Further multivariate logistic regression showed that lower WHO grade (OR 0.01, 95%CI 0.01–0.07, p < 0.001), low tumour burden (OR 0.1, 95% CI 0.04–0.25, p < 0.001), younger age (OR 0.39, 95% CI 0.17–0.89, p = 0.026) and primary LGGs that have not recurred up to that point in time (OR 3.59, 95% CI 1.12–12.72, p = 0.037) were independently associated with observation strategy.
After excluding grade 3 lesions and recurrent lesions, univariate logistic regression showed that low tumour burden (OR 0.08 95% CI 0.03–0.17, p < 0.001), non-eloquent tumour site (OR 0.31, 95% CI 0.15–0.62, p = 0.01) and younger age (OR 0.97, 95% CI 0.95-1.00) were predictors of observation. Favourable postoperative ECOG (OR 0.34, 95% CI 0.10–1.02, p = 0.054) indicated a trend towards observation. Observation of non-recurrent grade 2 glioma was associated with low tumour burden in multivariate logistic regression (OR 0.1, 95% CI 0.04–0.22, p < 0.001).
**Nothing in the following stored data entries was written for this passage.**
-- ==== Sys2Proof/Laws/Budget.lean ====
section
/-!
SUPPORT. The operations that leave the wear budget, and how an index charges it (R152, R153).
-/

namespace Sys2Proof.Machine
Next, factors associated with either RT or CT were analysed. Univariate logistic regression analysis showed that residual tumour (OR 3.77, 95% CI 2.16–6.72, p < 0.001), postoperative NIHSS (OR 1.21, 95% CI 1.02–1.51, p = 0.031), presence of a mild or severe postoperative neurological deficit (OR 2.24, 95% CI 1.15–4.50, p = 0.02; OR 2.54, 95% CI 1.09–6.23, p = 0.035), age (OR 1.04, 95% CI 1.01–1.06, p = 0.003), eloquent location (OR 2.15, 95% CI 1.25–3.73, p = 0.006), postoperative unfavourable ECOG (OR 2.93, 95% CI 1.16–8.41, p = 0.022), and WHO grade 3 (OR 10.12, 95% CI 4.38–27.77, p < 0.001) were associated with RT (Supplementary Fig. 1).
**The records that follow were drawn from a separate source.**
-- ==== Sys2Proof/Tests/Slice0.lean ====
section
/-!
SUPPORT. Own tests: refused ill-formed commands, frames byte by byte, the reference's worked
examples, and for every statement states and operands that meet its hypotheses.
-/

namespace Sys2Proof.Tests

open Sys2Proof Sys2Proof.Machine

/-! ### Well-formedness: one ill-formed command for each check -/

theorem test_amend_body_too_long :
    requestFits (.amend 1 0 0 0 0 (List.replicate 125 0) []) = false := by decide +kernel
theorem test_amend_body_fits :
    requestFits (.amend 1 0 0 0 0 (List.replicate 124 0) []) = true := by decide +kernel
theorem test_ladder_of_52_rungs_refused :
    requestFits (.setLadder 1 (List.replicate 52 ⟨0, 0, 0, 0, 0⟩)) = false := by decide
theorem test_window_of_52_entries_refused :
    requestFits (.setWindow 1 (List.replicate 52 ⟨0, 0, 0⟩)) = false := by decide
theorem test_ack_of_256_numbers_refused :
    requestFits (.ack 1 (List.replicate 256 1)) = false := by decide +kernel
theorem test_malformed_needs_a_frame : wellFormed (.malformedFrame [] false) = false := by decide
theorem test_malformed_is_no_read_transfer :
    wellFormed (.malformedFrame [0x00, 0x01] false) = false := by decide
theorem test_malformed_is_no_request :
    wellFormed (.malformedFrame [0x40, 0x07, 0x00, 0x00] false) = false := by decide

/-! ### Frames byte by byte (R192, R193, R196) -/

/-- The profile body of section 11.1 (the disk: 80 cylinders, 2 heads, MFM). -/
def diskBody : ProfileBody where
  mediaClass := 0x01
  code := 0x02
  cellNom := 160
  revNom := 31250
  tolerance := 2
  cylinders := 80
  heads := 2
  stepMul := 1
  stepInterval := 6
  settleTime := 15
  spinupTimeout := 0
  motorHold := 30
  syncMin := 8
  markPattern := 0x4489
  markByte := 0xA1
  markRepeat := 3
  headerId := 0xFE
  dataIdCount := 2
  dataId := 0xFB
  deletedId := 0xF8
  headIdCompare := 0
  check := 1
  crcPreset := 0xFFFF
  gapLimit := 43
  angleTol := 40
  wearBudget := 3000
  surveyDefault := 0

theorem test_frame_status : frameOf (.status 0x07) = [0x40, 0x07, 0x00, 0x00] := by decide
theorem test_frame_seed :
    frameOf (.seed 0x21 5 0 1 9 1)
      = [0x10, 0x21, 0x00, 0x06, 0x00, 0x05, 0x00, 0x01, 0x09, 0x01] := by decide
theorem test_frame_amend :
    parseFrame [0x14, 2, 0, 13, 0, 14, 0, 8, 0, 0, 1, 1, 0, 5, 1, 0, 0x41] false
      = some (.amend 2 14 8 0 0 [5] [⟨0x0100, 0x41⟩]) := by decide
theorem test_frame_set_ladder :
    parseFrame [0x25, 3, 0, 6, 1, 0xFF, 8, 12, 0xFE, 2] false
      = some (.setLadder 3 [⟨0xFF, 8, 12, 0xFE, 2⟩]) := by decide
theorem test_frame_ack : parseFrame [0x41, 9, 0, 3, 2, 1, 8] false = some (.ack 9 [1, 8]) := by
  decide
theorem test_frame_short_body_refused : parseFrame [0x23, 1, 0, 1, 5] false = none := by decide
theorem test_frame_partial_byte_refused : parseFrame [0x40, 7, 0, 0] true = none := by decide
theorem test_frame_open_medium :
    frameOf (.openMedium 1 diskBody)
      = [0x01, 1, 0, 33, 1, 2, 0, 160, 0x7A, 0x12, 2, 0, 80, 2, 1, 6, 15, 0, 30, 8, 0x44, 0x89,
         0xA1, 3, 0xFE, 2, 0xFB, 0xF8, 0, 1, 0xFF, 0xFF, 43, 40, 0x0B, 0xB8, 0] := by decide

/-! ### Worked arithmetic (section 3.10, R57) -/

/-- Rung 0 and rung 1 of the power-on ladder. -/
def rung0 : Rung := ⟨0, 8, 8, 0, 2⟩
/-- Rung 1 of the power-on ladder. -/
def rung1 : Rung := ⟨0, 4, 12, -2, 2⟩

theorem test_normalise_exact_half_up : sixteenths 40960 325 = 33 := by decide
theorem test_case_1 :
    classify .mfm 0 (defaultWindow .mfm) 40960 488 = ⟨3, 6, false⟩
      ∧ trackedCell rung0 40960 488 3 = 41045 := by decide
theorem test_case_2 :
    classify .mfm 0 (defaultWindow .mfm) 46000 620 = ⟨3, 0, false⟩
      ∧ trackedCell rung0 46000 620 3 = 46863 := by decide
theorem test_case_3 :
    classify .mfm 0 (defaultWindow .mfm) 41045 318 = ⟨2, 7, false⟩
      ∧ trackedCell rung0 41045 318 2 = 41003 := by decide
theorem test_case_4 :
    classify .mfm (-2) (defaultWindow .mfm) 40970 320 = ⟨2, 5, false⟩
      ∧ trackedCell rung1 40970 320 2 = 40970 := by decide
theorem test_case_5 :
    classify .mfm 0 (defaultWindow .mfm) 40960 1000 = ⟨4, 0, true⟩
      ∧ classify .mfm 0 (defaultWindow .mfm) 40960 230 = ⟨2, 0, true⟩
      ∧ classify .mfm 0 (defaultWindow .mfm) 40960 60000 = ⟨4, 0, true⟩
      ∧ classify .mfm 0 [⟨26, 38, 2⟩, ⟨42, 54, 3⟩] 40960 400 = ⟨3, 0, true⟩ := by decide
theorem test_case_8 :
    [capConf false false 14, capConf false true 14, capConf true false 14, capConf true true 14]
      = [14, 11, 7, 7] := by decide

/-! ### Codes, checks and the vote (chapters 2 and 4) -/

theorem test_mfm_byte_4E : windowByte .mfm 0b1001001001010100 = 0x4E := by decide
theorem test_gcr_byte_5A :
    windowByte .gcr5 0b0111110111 = 0x5A ∧ windowByte .gcr5 0b0011110111 = 0x0A := by decide
theorem test_mark_patterns :
    patternValid .mfm 0b0100010010001001 = true ∧ patternValid .fm 0b1111010101111110 = true
      ∧ patternValid .mfm 0xAAAA = false := by decide
/-- The vote of section 2.6: offsets 0, 1, 2 and 4. -/
theorem test_vote :
    voteOffers [⟨0xE5, 12, 12⟩, ⟨0xE5, 9, 19⟩, ⟨0xE5, 14, 23⟩] = ⟨0xE5, 15⟩
      ∧ voteOffers [⟨0x4E, 9, 12⟩, ⟨0x4F, 6, 19⟩, ⟨0x4F, 4, 23⟩] = ⟨0x4F, 1⟩
      ∧ voteOffers [⟨0x00, 3, 12⟩, ⟨0x20, 3, 19⟩, ⟨0x10, 0, 23⟩] = ⟨0x00, 0⟩
      ∧ voteOffers [⟨0x7A, 0, 12⟩, ⟨0x7B, 0, 19⟩, ⟨0x7A, 0, 23⟩] = ⟨0x7A, 0⟩ := by decide
/-- The standard check value of the polynomial x^16 + x^12 + x^5 + 1 from FFFFh, over the digits 1
to 9. -/
theorem test_crc16 :
    crcBytes 0xFFFF [0x31, 0x32, 0x33, 0x34, 0x35, 0x36, 0x37, 0x38, 0x39] = 0x29B1 := by
  decide +kernel

/-! ### Small states -/

/-- A profile like the disk's with two tracks. -/
def disk : Profile where
  mediaClass := .flexible
  code := .mfm
  cellNom := 160
  revNom := 31250
  tolerance := 2
  cylinders := 2
  heads := 1
  stepMul := 1
  stepInterval := 6
  settleTime := 15
  spinupTimeout := 0
  motorHold := 30
  syncMin := 8
  markPattern := 0x4489
  markByte := 0xA1
  markRepeat := 3
  headerId := 0xFE
  dataId := 0xFB
  deletedId := some 0xF8
  headIdCompare := false
  check := .crc16
  crcPreset := 0xFFFF
  gapLimit := 43
  angleTol := 40
  wearBudget := 3000
  surveyDefault := false

/-- The entry of a track without work. -/
def idle (c : Nat) : TrackEntry where
  id := ⟨c, 0⟩
  state := .idle
  outstanding := 0
  priority := 0
  survey := false
  progress := 0
  rung := 0
  atRung := 0
  onTrack := 0
  unknown := 0
  foreign := 0

/-- The disk open, nothing else done. -/
def opened : State :=
  { State.reset with
    medium := some disk
    ftu := { State.reset.ftu with
      cell := 40960, active := defaultWindow .mfm, staged := defaultWindow .mfm }
    ps := { State.reset.ps with tracks := [idle 0, idle 1], budget := 3000 } }

/-- `opened` with the scheduler and the drive in given states. -/
def at' (p : SchedState) (d : DriveState) : State :=
  { opened with ps := { opened.ps with state := p }, dcu := { opened.dcu with state := d } }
Factors associated with CT were residual tumour (OR 4.36, 95% CI 2.47–7.86, p < 0.001), eloquent location (OR 2.38, 95% CI 1.38–4.15, p = 0.002), and WHO grade 3 (OR 11.87, 95% CI 4.88–35.64, p < 0.001) as shown in Supplementary Fig. 2.
Multivariate logistic regression showed that residual tumour was the only independent predictor of radiotherapy (OR 7.95, 95% CI 3.31–20.67, p < 0.001) and the only independent predictor of chemotherapy (OR 10.4, 95% CI 4.66–24.75, p < 0.001) in patients with non-recurrent grade 2 glioma.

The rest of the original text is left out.